- The Philippines under the Duterte administration is the 10th fastest growing economy in the world in 2017.
- The Philippine economy is set to advance between 6.5 percent to 7.5 percent this year.
MANILA, Philippines-Even before President Rodrigo marked his first year as the President of the Philippines, the country has been named as the world’s 10th fastest growing economy in the world in 2017.
Based on a report by Forbes.com, the Philippine economy is set to advance between 6.5 percent to 7.5 percent this year, a figure which is double the country’s long-term growth.
World Bank’s latest edition of Global Economic Prospects revealed that the country’s GDP averaged 3.68 percent from 1982 until 2017. It reached an all time high of 12.4 percent during the fourth quarter of 1988 and record low -11.10 percent during the first quarter of 1985.

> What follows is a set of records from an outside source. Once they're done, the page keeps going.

-- ==== Sys2Proof/Tests/Slice0.lean ====
section
/-! SUPPORT. Tests: ill-formed terms that the checks of WellFormed refuse; every constructor's decoding, by words laid out
from the spec's encoding tables and by the words the spec itself works out; and, for every statement of
Certificates/Slice0/Obligations with hypotheses, states and operands that meet them (`witness_<statement>`). -/

namespace Sys2Proof.Tests

-- One theorem at a time: the tests are evaluated in the kernel and a thread each would need much memory.
set_option Elab.async false

open Sys2Proof.Machine

/-! ### Well-formed terms -/

/-- No guard. -/
def g0 : Guard := { prd := 0, png := 0 }
/-- An ill-formed guard: PRD = 0 with PNG = 1 (R38). -/
def gBad : Guard := { prd := 0, png := 1 }
/-- IADD.I32 V3, V1, V2. -/
def r0 : RF := { g := g0, d := 3, a := 1, b := 2, c := 0xFF, ty := 2, md := 0 }
/-- An I-format word. -/
def i0 : IF := { g := g0, d := 3, a := 1, md := 0, imm := 7 }
/-- LDS.B32 V3, [V1]. -/
def m0 : MF := { g := g0, data := 3, base := 1, index := 0xFF, sz := 2, ord := 0, sco := 0, off := 0 }
/-- A branch two words on. -/
def b0 : BF := { g := g0, cond := 0, a := 0xFF, off := 2 }
/-- COPY of shape 0 on channel 0, K2. -/
def cp0 : CopyF :=
  { g := g0, src := 0x81, dst := 0x80, seq := 0xFF, shape := 0, ch := 0, ty := 0, k := 2, bar := 0, ben := 0, sched := 0, skind := 0,
    kind := 1 }
/-- CPYST on channel 0, K3. -/
def cs0 : CpystF := { g := g0, val := 0x80, addr := 0x82, nul := 0xFF, ch := 0, sco := 2, k := 3, bar := 0, ben := 0 }
/-- CPYCAN of channel 0, K3. -/
def cc0 : CpycanF := { g := g0, n1 := 0xFF, n2 := 0xFF, n3 := 0xFF, ch := 0, k := 3 }
/-- MMA.BF16 ACC1, V64, V80, K2. -/
def q0 : ReqF :=
  { g := g0, abase := 4, bbase := 5, rl := 0, sk := 0xFF, sd := 0xFF, bsel := 0, z39 := 0, tol := 0, chk := 0, ty := 10, kc := 2,
    bar := 0, ben := 0, tile := 1, bscr := 0, za := 0, pri := 0 }
/-- MSTAT S6, K3, 0. -/
def ms0 : MstatF := { g := g0, d := 0x86, k := 3, sel := 0 }
/-- DPLOAD.PROG S6, 5, K2. -/
def dp0 : DploadF :=
  { g := g0, src := 0x86, nul := 0xFF, cnt := 0, first := 5, tab := 0, kc := 2, bar := 0, ben := 0 }
/-- LAUNCH S4, S2, queue 5, K1. -/
def la0 : LaunchF := { g := g0, d := 0x84, a := 0x82, t := 0xFF, q := 5, ser := 0, kc := 1 }
/-- RATOM.ADD.I32 V3, S3, [V10], V12. -/
def ra0 : RatomF := { g := g0, d := 3, p := 0x83, a := 10, b := 12, ty := 2, c := 0xFF, ord := 1 }

/-- The terms above are well-formed. -/
theorem test_wf_accepts :
    ([.iadd r0, .movi i0, .lds m0, .bra b0, .copy cp0, .cpyst cs0, .cpycan cc0, .mma q0, .mstat ms0, .dpload dp0, .launch la0,
      .ratomAdd ra0, .drainEnd { xd := 0, sa := 0, sb := 0, rm := 0, imm := 0 }] : List Instr).all (·.wf) = true := by decide

/-- PRD = 0 with PNG = 1 is refused in every format (R38). -/
theorem test_wf_refuses_guard :
    ([.iadd { r0 with g := gBad }, .movi { i0 with g := gBad }, .lds { m0 with g := gBad }, .bra { b0 with g := gBad },
      .copy { cp0 with g := gBad }, .cpyst { cs0 with g := gBad }, .cpycan { cc0 with g := gBad }, .mma { q0 with g := gBad },
      .mstat { ms0 with g := gBad }, .dpload { dp0 with g := gBad }, .launch { la0 with g := gBad },
      .ratomAdd { ra0 with g := gBad }] : List Instr).any (·.wf) = false := by decide

/-- TY = 17 is refused wherever there is a type (R42). -/
theorem test_wf_refuses_type :
    ([.iadd { r0 with ty := 17 }, .copyr { cp0 with ty := 17 }, .mloop { q0 with ty := 17 }, .ratomCas { ra0 with ty := 17 }] :
      List Instr).any (·.wf) = false := by decide

/-- SZ, ORD and SCO codes of 5 or more and a scope under plain ordering are refused (R32). -/
theorem test_wf_refuses_memory_codes :
    ([.ldg { m0 with sz := 5 }, .stg { m0 with ord := 5 }, .fence { m0 with ord := 4, sco := 5 }, .lds { m0 with sco := 1 },
      .ratomOr { ra0 with ord := 5 }, .cpyst { cs0 with sco := 5 }] : List Instr).any (·.wf) = false := by decide

/-- A barrier without BEN is refused (Tables 11.3, 12.3, 13.5; R239). -/
theorem test_wf_refuses_barrier :
    ([.copy { cp0 with bar := 3 }, .copyr { cp0 with bar := 3 }, .cpyst { cs0 with bar := 3 }, .mdrain { q0 with bar := 3 },
      .dpload { dp0 with bar := 3 }] : List Instr).any (·.wf) = false := by decide

/-- Unused fields that do not hold their value are refused: CPYCAN's registers (R240), bit 39 of a request (Table 12.3), selector 3
of MSTAT (R265), [28:21] of DPLOAD (Table 13.5), a field that a micro-operation does not use (R270). -/
theorem test_wf_refuses_unused_fields :
    ([.cpycan { cc0 with n1 := 0 }, .cpycan { cc0 with n2 := 0 }, .cpycan { cc0 with n3 := 0 }, .mma { q0 with z39 := 1 },
      .mstat { ms0 with sel := 3 }, .mchk { ms0 with sel := 3 }, .dpload { dp0 with nul := 0 },
      .drainAbs { xd := 1, sa := 2, sb := 1, rm := 0, imm := 0 }, .drainEnd { xd := 0, sa := 0, sb := 0, rm := 0, imm := 1 }] :
      List Instr).any (·.wf) = false := by decide

/-- Events have no words: none is well-formed. -/
theorem test_wf_refuses_events : ([.clauseFetch, .powerOn, .heartbeat] : List Instr).any (·.wf) = false := by decide

/-! ### Every constructor's decoding: OP from Table 2.8 below the fields of its format, each at the bits its table gives -/

/-- PRD at [11:9] and PNG at 12 (R31). -/
def gBits : Nat := 5 * 2 ^ 9 + 1 * 2 ^ 12
/-- The guard of `gBits`. -/
def gT : Guard := { prd := 5, png := 1 }
/-- D [20:13], A [28:21], B [36:29], C [44:37], TY [49:45], MOD [57:50] (Table 2.4). -/
def rBits : Nat := gBits + 0x11 * 2 ^ 13 + 0xA2 * 2 ^ 21 + 0x33 * 2 ^ 29 + 0xC4 * 2 ^ 37 + 0x16 * 2 ^ 45 + 0xE5 * 2 ^ 50
/-- The fields of `rBits`. -/
def rT : RF := { g := gT, d := 0x11, a := 0xA2, b := 0x33, c := 0xC4, ty := 0x16, md := 0xE5 }
/-- D [20:13], A [28:21], MOD [31:29], IMM32 [63:32] (Table 2.4). -/
def iBits : Nat := gBits + 0x91 * 2 ^ 13 + 0x62 * 2 ^ 21 + 5 * 2 ^ 29 + 0x89ABCDEF * 2 ^ 32
/-- The fields of `iBits`. -/
def iT : IF := { g := gT, d := 0x91, a := 0x62, md := 5, imm := 0x89ABCDEF }
/-- data [20:13], base [28:21], index [36:29], SZ [39:37], ORD [42:40], SCO [45:43], OFF [63:46] (Table 2.4). -/
def mBits : Nat := gBits + 0x91 * 2 ^ 13 + 0x62 * 2 ^ 21 + 0xB3 * 2 ^ 29 + 3 * 2 ^ 37 + 6 * 2 ^ 40 + 1 * 2 ^ 43 + 0x2ABCD * 2 ^ 46
/-- The fields of `mBits`. -/
def mT : MF := { g := gT, data := 0x91, base := 0x62, index := 0xB3, sz := 3, ord := 6, sco := 1, off := 0x2ABCD }
/-- COND [20:13], A [28:21], OFF32 [63:32] (Table 2.4). -/
def bBits : Nat := gBits + 0x91 * 2 ^ 13 + 0x62 * 2 ^ 21 + 0xFEDCBA98 * 2 ^ 32
/-- The fields of `bBits`. -/
def bT : BF := { g := gT, cond := 0x91, a := 0x62, off := 0xFEDCBA98 }
/-- Table 12.3. -/
def qBits : Nat :=
  gBits + 1 * 2 ^ 13 + 6 * 2 ^ 16 + 2 * 2 ^ 19 + 0x91 * 2 ^ 21 + 0x62 * 2 ^ 29 + 1 * 2 ^ 37 + 1 * 2 ^ 39 + 9 * 2 ^ 40 + 0 * 2 ^ 44 +
    0x16 * 2 ^ 45 + 6 * 2 ^ 50 + 9 * 2 ^ 54 + 1 * 2 ^ 58 + 0 * 2 ^ 59 + 1 * 2 ^ 60 + 0 * 2 ^ 61 + 2 * 2 ^ 62
/-- The fields of `qBits`. -/
def qT : ReqF :=
  { g := gT, abase := 1, bbase := 6, rl := 2, sk := 0x91, sd := 0x62, bsel := 1, z39 := 1, tol := 9, chk := 0, ty := 0x16, kc := 6,
    bar := 9, ben := 1, tile := 0, bscr := 1, za := 0, pri := 2 }
/-- D, P, A, B in the places of format R, C [57:50], ORD [60:58] (Table 19.9). -/
def tBits : Nat := gBits + 0x11 * 2 ^ 13 + 0xA2 * 2 ^ 21 + 0x33 * 2 ^ 29 + 0xC4 * 2 ^ 37 + 0x16 * 2 ^ 45 + 0xE5 * 2 ^ 50 + 3 * 2 ^ 58
/-- The fields of `tBits`. -/
def tT : RatomF := { g := gT, d := 0x11, p := 0xA2, a := 0x33, b := 0xC4, ty := 0x16, c := 0xE5, ord := 3 }

/-- Format R of group 0. -/
theorem test_decode_r0 : ([
    (0x000, .iadd), (0x001, .isub), (0x002, .imul), (0x003, .imulh), (0x004, .imad), (0x005, .imin),
    (0x006, .imax), (0x007, .iaddc), (0x008, .iabs), (0x009, .ineg), (0x00A, .and), (0x00B, .or),
    (0x00C, .xor), (0x00D, .andn), (0x00E, .not), (0x00F, .shl), (0x010, .shr), (0x011, .sar), (0x012, .rotl),
    (0x013, .bfe), (0x014, .bfi), (0x015, .popc), (0x016, .clz), (0x017, .ffs), (0x018, .brev), (0x019, .icmp),
    (0x01A, .sel), (0x01B, .mov), (0x01E, .lea), (0x025, .plop)] : List (Nat × (RF → Instr))).all
    (fun x => decodeTableWord 64 (x.1 + rBits) == some (x.2 rT)) = true := by decide

/-- Format R of groups 1 and 2. -/
theorem test_decode_r1 : ([
    (0x040, .fadd), (0x041, .fsub), (0x042, .fmul), (0x043, .ffma), (0x044, .fmin), (0x045, .fmax),
    (0x046, .fabs), (0x047, .fneg), (0x048, .fcmp), (0x049, .frnd), (0x04A, .fclass), (0x04B, .fscale),
    (0x04C, .fdot2), (0x04D, .dot4), (0x080, .cvtf), (0x081, .cvti), (0x082, .cvtfi), (0x083, .pack2),
    (0x084, .pack4), (0x085, .unpk), (0x086, .qnt), (0x087, .dqnt), (0x088, .qdesc), (0x089, .frcp),
    (0x08A, .frsq), (0x08B, .fsqrt), (0x08C, .fexp2), (0x08D, .flog2), (0x08E, .fsin), (0x08F, .fcos),
    (0x090, .ftanh)] : List (Nat × (RF → Instr))).all
    (fun x => decodeTableWord 64 (x.1 + rBits) == some (x.2 rT)) = true := by decide

/-- Format R of group 3. -/
theorem test_decode_r3 : ([
    (0x0C0, .qswph), (0x0C1, .qswpv), (0x0C2, .qswpd), (0x0C3, .qbc), (0x0C4, .shfl), (0x0C5, .shflu),
    (0x0C6, .shfld), (0x0C7, .shflx), (0x0C8, .vote), (0x0C9, .ballot), (0x0CA, .matchLanes), (0x0CB, .lpopc),
    (0x0CC, .rdlane), (0x0CD, .wrlane), (0x0CE, .wreduce), (0x0CF, .wscan), (0x0D0, .xmov), (0x0D1, .dqpop),
    (0x0D2, .lpush)] : List (Nat × (RF → Instr))).all
    (fun x => decodeTableWord 64 (x.1 + rBits) == some (x.2 rT)) = true := by decide

/-- Format R of groups 4 and 5. -/
theorem test_decode_r4 : ([
    (0x103, .atomsAdd), (0x104, .atomsSub), (0x105, .atomsMin), (0x106, .atomsMax), (0x107, .atomsAnd),
    (0x108, .atomsOr), (0x109, .atomsXor), (0x10A, .atomsExch), (0x10B, .atomsCas), (0x10C, .scrflg),
    (0x142, .atomgAdd), (0x143, .atomgSub), (0x144, .atomgMin), (0x145, .atomgMax), (0x146, .atomgAnd),
    (0x147, .atomgOr), (0x148, .atomgXor), (0x149, .atomgExch), (0x14A, .atomgCas)] : List (Nat × (RF → Instr))).all
    (fun x => decodeTableWord 64 (x.1 + rBits) == some (x.2 rT)) = true := by decide

/-- Format R of groups 6 and 7. -/
theorem test_decode_r6 : ([
    (0x185, .ret), (0x186, .jmpx), (0x188, .exit), (0x189, .nop), (0x18A, .bara), (0x18B, .barinit),
    (0x18C, .barst), (0x18D, .tbar), (0x18E, .kinc), (0x18F, .kset), (0x190, .krd), (0x191, .time),
    (0x192, .waitt), (0x194, .trig), (0x1C8, .probe), (0x1C9, .tinv)] : List (Nat × (RF → Instr))).all
    (fun x => decodeTableWord 64 (x.1 + rBits) == some (x.2 rT)) = true := by decide

/-- Format I. -/
theorem test_decode_i : ([
    (0x01C, .movi), (0x01D, .movhi), (0x01F, .iaddi), (0x020, .imuli), (0x021, .andi), (0x022, .ori),
    (0x023, .xori), (0x024, .icmpi), (0x187, .regang), (0x193, .phase), (0x1CA, .trap), (0x1CB, .bkpt),
    (0x1CC, .sysrd), (0x1CD, .syswr)] : List (Nat × (IF → Instr))).all
    (fun x => decodeTableWord 64 (x.1 + iBits) == some (x.2 iT)) = true := by decide

/-- Format M. -/
theorem test_decode_m : ([
    (0x100, .lds), (0x101, .sts), (0x102, .ldsb), (0x140, .ldg), (0x141, .stg), (0x14B, .fence), (0x14C, .rld),
    (0x14D, .rst)] : List (Nat × (MF → Instr))).all
    (fun x => decodeTableWord 64 (x.1 + mBits) == some (x.2 mT)) = true := by decide

/-- Format B. -/
theorem test_decode_b : ([
    (0x180, .bra), (0x181, .brq), (0x182, .brd), (0x183, .brs), (0x184, .call)] : List (Nat × (BF → Instr))).all
    (fun x => decodeTableWord 64 (x.1 + bBits) == some (x.2 bT)) = true := by decide

/-- Engine requests. -/
theorem test_decode_requests : ([
    (0x1C0, .mma), (0x1C1, .mloop), (0x1C2, .mzero), (0x1C3, .mdrain)] : List (Nat × (ReqF → Instr))).all
    (fun x => decodeTableWord 64 (x.1 + qBits) == some (x.2 qT)) = true := by decide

According to Forbes.com, the country has profited from “a stable macroeconomic environment of low inflation and low debt to GDP ratio” as well as from the “revival of the Asian Pacific region”. As a result, the country has sustained a healthy domestic demand growth and experienced boosted exports which has risen from 12.1 percent from 2016.
Although Duterte’s severe domestic and international polices don’t seem to affect the country’s economic growth yet, Forbes.com pointed out that the Philippines is still “corrupt and less competitive”, based on the Transparency International and the Global Competitiveness reports.
“Those who have followed the Philippines economy for a long time have seen a familiar show: hard working Filipinos remain poor, watching the people of other nations in the region get rich. Revolutions come and go in Philippines, but the old villains — corruption and political oppression — remain intact, holding Filipinos back from making the transition from poverty to riches,” Forbes.com wrote.